Indexes & Performance
Database indexing strategies and performance optimization
Indexes & Performance
Strategic indexing is crucial for Smart Shelf's performance, especially as inventory data grows. This section covers our indexing strategy and performance optimization techniques.
Index Types and Usage
Single Column Indexes
Primary indexes for frequently queried columns:
-- Product identification and search
CREATE INDEX idx_products_sku ON products(sku);
CREATE INDEX idx_products_name ON products(name);
CREATE INDEX idx_products_category ON products(category_id);
CREATE INDEX idx_products_active ON products(is_active);
-- User management
CREATE INDEX idx_users_email ON users(email);
CREATE INDEX idx_users_role ON users(role);
CREATE INDEX idx_users_active ON users(is_active);
-- Inventory tracking
CREATE INDEX idx_inventory_product ON inventory(product_id);
CREATE INDEX idx_inventory_warehouse ON inventory(warehouse_id);
CREATE INDEX idx_inventory_available ON inventory(quantity_available);
-- Order management
CREATE INDEX idx_purchase_orders_status ON purchase_orders(status);
CREATE INDEX idx_purchase_orders_supplier ON purchase_orders(supplier_id);
CREATE INDEX idx_sales_orders_customer ON sales_orders(customer_id);
CREATE INDEX idx_sales_orders_status ON sales_orders(status);
Composite Indexes
Multi-column indexes for complex query patterns:
-- Inventory queries by product and warehouse
CREATE INDEX idx_inventory_product_warehouse ON inventory(product_id, warehouse_id);
-- Stock movements with date filtering
CREATE INDEX idx_stock_movements_product_date ON stock_movements(product_id, created_at);
CREATE INDEX idx_stock_movements_warehouse_date ON stock_movements(warehouse_id, created_at);
-- Order items relationships
CREATE INDEX idx_purchase_order_items_order_product ON purchase_order_items(purchase_order_id, product_id);
CREATE INDEX idx_sales_order_items_order_product ON sales_order_items(sales_order_id, product_id);
-- User sessions for security
CREATE INDEX idx_user_sessions_user_expires ON user_sessions(user_id, expires_at);
-- Audit trail queries
CREATE INDEX idx_audit_logs_table_record ON audit_logs(table_name, record_id);
CREATE INDEX idx_audit_logs_user_date ON audit_logs(user_id, created_at);
Partial Indexes
Conditional indexes for specific use cases:
-- Low stock alerts
CREATE INDEX idx_inventory_low_stock ON inventory(quantity_on_hand, quantity_allocated)

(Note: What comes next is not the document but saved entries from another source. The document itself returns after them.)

-- ==== Sys2Proof/Decode.lean ====
section
/-!
DEFINITION. Decoding: steps 3 to 7 of Table 3.10 as one total function from a 96-bit word to an instruction or a
rejection by name, and the encoder written from the same tables (Tables 3.1, 3.3, 3.4, 3.5, R38).
-/
namespace Sys2Proof

/-- Why a word is no instruction: steps 3 to 7b of Table 3.10, with the detail Table 21.1 gives each fault. -/
inductive DecodeFault where
  /-- fewer than 12 bytes -/
  | short
  /-- step 3 -/
  | zeroWord
  /-- step 5 -/
  | illegalOpcode
  /-- step 4: the pool marker -/
  | dataWord
  /-- steps 6 and 7b: 0 for field D, 1 for A, 2 for B -/
  | operandKind (field : Nat)
  /-- step 7a: the lowest failing word bit -/
  | reservedField (bit : Nat)
  deriving DecidableEq, Repr

/-- The form of each assigned opcode (Table 3.9). -/
def rowOf : Nat → Option Row
  | 0x001 => some Row.nop
  | 0x002 => some Row.mov
  | 0x003 => some Row.movi
  | 0x004 => some Row.ldiw
  | 0x005 => some Row.mkptr
  | 0x006 => some Row.ptrx
  | 0x007 => some Row.wide0
  | 0x008 => some Row.jump
  | 0x009 => some Row.wide0
  | 0x00A => some Row.jump
  | 0x00B => some Row.nop
  | 0x00C => some Row.nop
  | 0x00D => some Row.loop
  | 0x00E => some Row.lexit
  | 0x080 => some Row.alu3o
  | 0x081 => some Row.alu3o
  | 0x082 => some Row.alu3
  | 0x083 => some Row.alu3
  | 0x084 => some Row.alu3o
  | 0x085 => some Row.alu3
  | 0x086 => some Row.alu3
  | 0x087 => some Row.alu3
  | 0x088 => some Row.alu2o
  | 0x089 => some Row.alu2o
  | 0x08A => some Row.alu3
  | 0x08B => some Row.alu3
  | 0x08C => some Row.logic3
  | 0x08D => some Row.logic3
  | 0x08E => some Row.logic3
  | 0x08F => some Row.logic3
  | 0x090 => some Row.logic2
  | 0x091 => some Row.alu3
  | 0x092 => some Row.alu3
  | 0x093 => some Row.alu3
  | 0x094 => some Row.alu3
  | 0x095 => some Row.alu3
  | 0x096 => some Row.alu2
  | 0x097 => some Row.alu2
  | 0x098 => some Row.popc
  | 0x099 => some Row.bfx
  | 0x09A => some Row.bfi
  | 0x09B => some Row.sext
  | 0x09C => some Row.zext
  | 0x09D => some Row.cmp
  | 0x09E => some Row.bfi
  | 0x09F => some Row.pred3
  | 0x0A0 => some Row.pred3
  | 0x0A1 => some Row.pred3
  | 0x0A2 => some Row.pred2
  | 0x100 => some Row.v3o
  | 0x101 => some Row.v3o
  | 0x102 => some Row.v3o
  | 0x103 => some Row.v3
  | 0x104 => some Row.vmad
  | 0x105 => some Row.v3
  | 0x106 => some Row.v3
  | 0x107 => some Row.v2o
  | 0x108 => some Row.v2o
  | 0x109 => some Row.vlogic3
  | 0x10A => some Row.vlogic3
  | 0x10B => some Row.vlogic3
  | 0x10C => some Row.vlogic2
  | 0x10D => some Row.v3
  | 0x10E => some Row.v3
  | 0x10F => some Row.v3
  | 0x110 => some Row.vcmp
  | 0x111 => some Row.vsel
  | 0x112 => some Row.vaddsub
  | 0x113 => some Row.vdot4
  | 0x114 => some Row.vred
  | 0x115 => some Row.v2
  | 0x116 => some Row.v2
  | 0x120 => some Row.vbcast
  | 0x121 => some Row.vperm
  | 0x122 => some Row.vslide
  | 0x123 => some Row.vextr
  | 0x124 => some Row.vins
  | 0x125 => some Row.vcompress
  | 0x126 => some Row.vcompress
  | 0x127 => some Row.vtrit
  | 0x140 => some Row.vcvt
  | 0x141 => some Row.vpack
  | 0x142 => some Row.vunpk
  | 0x143 => some Row.vscale
  | 0x144 => some Row.vtag
  | 0x180 => some Row.vf3
  | 0x181 => some Row.vf3
  | 0x182 => some Row.vf3
  | 0x183 => some Row.vffma
  | 0x184 => some Row.vf3n
  | 0x185 => some Row.vf3n
  | 0x186 => some Row.vf2n
  | 0x187 => some Row.vf2n
  | 0x188 => some Row.vf3
  | 0x189 => some Row.vf2
  | 0x18A => some Row.vf2
  | 0x18B => some Row.vf2
  | 0x18C => some Row.vf2
  | 0x18D => some Row.vf2
  | 0x18E => some Row.vfcmp
  | 0x18F => some Row.vfred
  | 0x190 => some Row.vf2n
  | 0x191 => some Row.vfred
  | 0x200 => some Row.tile1
  | 0x201 => some Row.tile1
  | 0x202 => some Row.tfill
  | 0x203 => some Row.tdrain
  | 0x204 => some Row.tile1
  | 0x205 => some Row.mma
  | 0x206 => some Row.mma
  | 0x207 => some Row.mcmd
  | 0x208 => some Row.mcap
  | 0x209 => some Row.tmov
  | 0x20A => some Row.ttr
  | 0x20B => some Row.ttrit
  | 0x20C => some Row.tscale
  | 0x20D => some Row.mstat
  | 0x20E => some Row.mwait
  | 0x240 => some Row.ld
  | 0x241 => some Row.st
  | 0x242 => some Row.ldl
  | 0x243 => some Row.stl
  | 0x244 => some Row.ldv
  | 0x245 => some Row.stv
  | 0x246 => some Row.ldlv
  | 0x247 => some Row.stlv
  | 0x280 => some Row.amo
  | 0x281 => some Row.amo
  | 0x282 => some Row.amo
  | 0x283 => some Row.amo
  | 0x284 => some Row.amo
  | 0x285 => some Row.amo
  | 0x286 => some Row.amoX
  | 0x287 => some Row.amoCas
  | 0x288 => some Row.amoFadd
  | 0x289 => some Row.amoX
  | 0x290 => some Row.fence
  | 0x291 => some Row.fenceEng
  | 0x298 => some Row.pappend
  | 0x299 => some Row.pgo
  | 0x29A => some Row.pseq
  | 0x29B => some Row.pappend
  | 0x2A0 => some Row.qpub
  | 0x2C0 => some Row.rld
  | 0x2C1 => some Row.rst
  | 0x2C2 => some Row.ramo
  | 0x2C3 => some Row.amsg
  | 0x2C4 => some Row.amsg
  | 0x2C5 => some Row.red
  | 0x2C6 => some Row.amsg
  | 0x300 => some Row.send
  | 0x301 => some Row.recv
  | 0x302 => some Row.recv
  | 0x303 => some Row.pop
  | 0x304 => some Row.pop
  | 0x305 => some Row.push
  | 0x306 => some Row.qclose
  | 0x307 => some Row.sS
  | 0x308 => some Row.sSS
  | 0x309 => some Row.sS
  | 0x310 => some Row.phReg
  | 0x311 => some Row.srcD
  | 0x312 => some Row.srcD
  | 0x313 => some Row.srcD
  | 0x314 => some Row.srcD
  | 0x315 => some Row.phTwait
  | 0x316 => some Row.sS
  | 0x318 => some Row.qstat
  | 0x320 => some Row.evcfg
  | 0x321 => some Row.evarm
  | 0x322 => some Row.pgo
  | 0x328 => some Row.stage
  | 0x329 => some Row.qstat
  | 0x340 => some Row.sSS
  | 0x341 => some Row.xderive
  | 0x342 => some Row.xinfo
  | 0x343 => some Row.sS
  | 0x348 => some Row.lease
  | 0x349 => some Row.sS
  | 0x34A => some Row.sS
  | 0x350 => some Row.sysrd
  | 0x351 => some Row.syswr
  | 0x352 => some Row.attest
  | 0x360 => some Row.pgo
  | 0x361 => some Row.pgo
  | 0x362 => some Row.fltrd
  | 0x363 => some Row.qstat
  | 0x364 => some Row.ckpt
  | 0x365 => some Row.poisck
  | 0x366 => some Row.sigacc
  | _ => none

WHERE quantity_on_hand <= quantity_allocated;
-- Active products only
CREATE INDEX idx_active_products_name ON products(name)
WHERE is_active = true AND deleted_at IS NULL;
-- Pending orders
CREATE INDEX idx_pending_purchase_orders ON purchase_orders(created_at)
WHERE status IN ('draft', 'sent', 'confirmed');
-- Overdue invoices
CREATE INDEX idx_overdue_invoices ON invoices(due_date, customer_id)
WHERE status NOT IN ('paid', 'cancelled') AND due_date < CURRENT_DATE;
-- Recent stock movements
CREATE INDEX idx_recent_stock_movements ON stock_movements(product_id, created_at)
WHERE created_at >= CURRENT_DATE - INTERVAL '30 days';
Full-Text Search Indexes
GIN indexes for text search capabilities:
-- Product search across name and description
CREATE INDEX idx_products_search ON products
USING GIN(to_tsvector('english', name || ' ' || COALESCE(description, '')));
-- Customer search
CREATE INDEX idx_customers_search ON customers
USING GIN(to_tsvector('english', name || ' ' || COALESCE(email, '')));
-- Supplier search
CREATE INDEX idx_suppliers_search ON suppliers
USING GIN(to_tsvector('english', name || ' ' || COALESCE(contact_name, '')));
-- Example usage:
-- SELECT * FROM products
-- WHERE to_tsvector('english', name || ' ' || COALESCE(description, ''))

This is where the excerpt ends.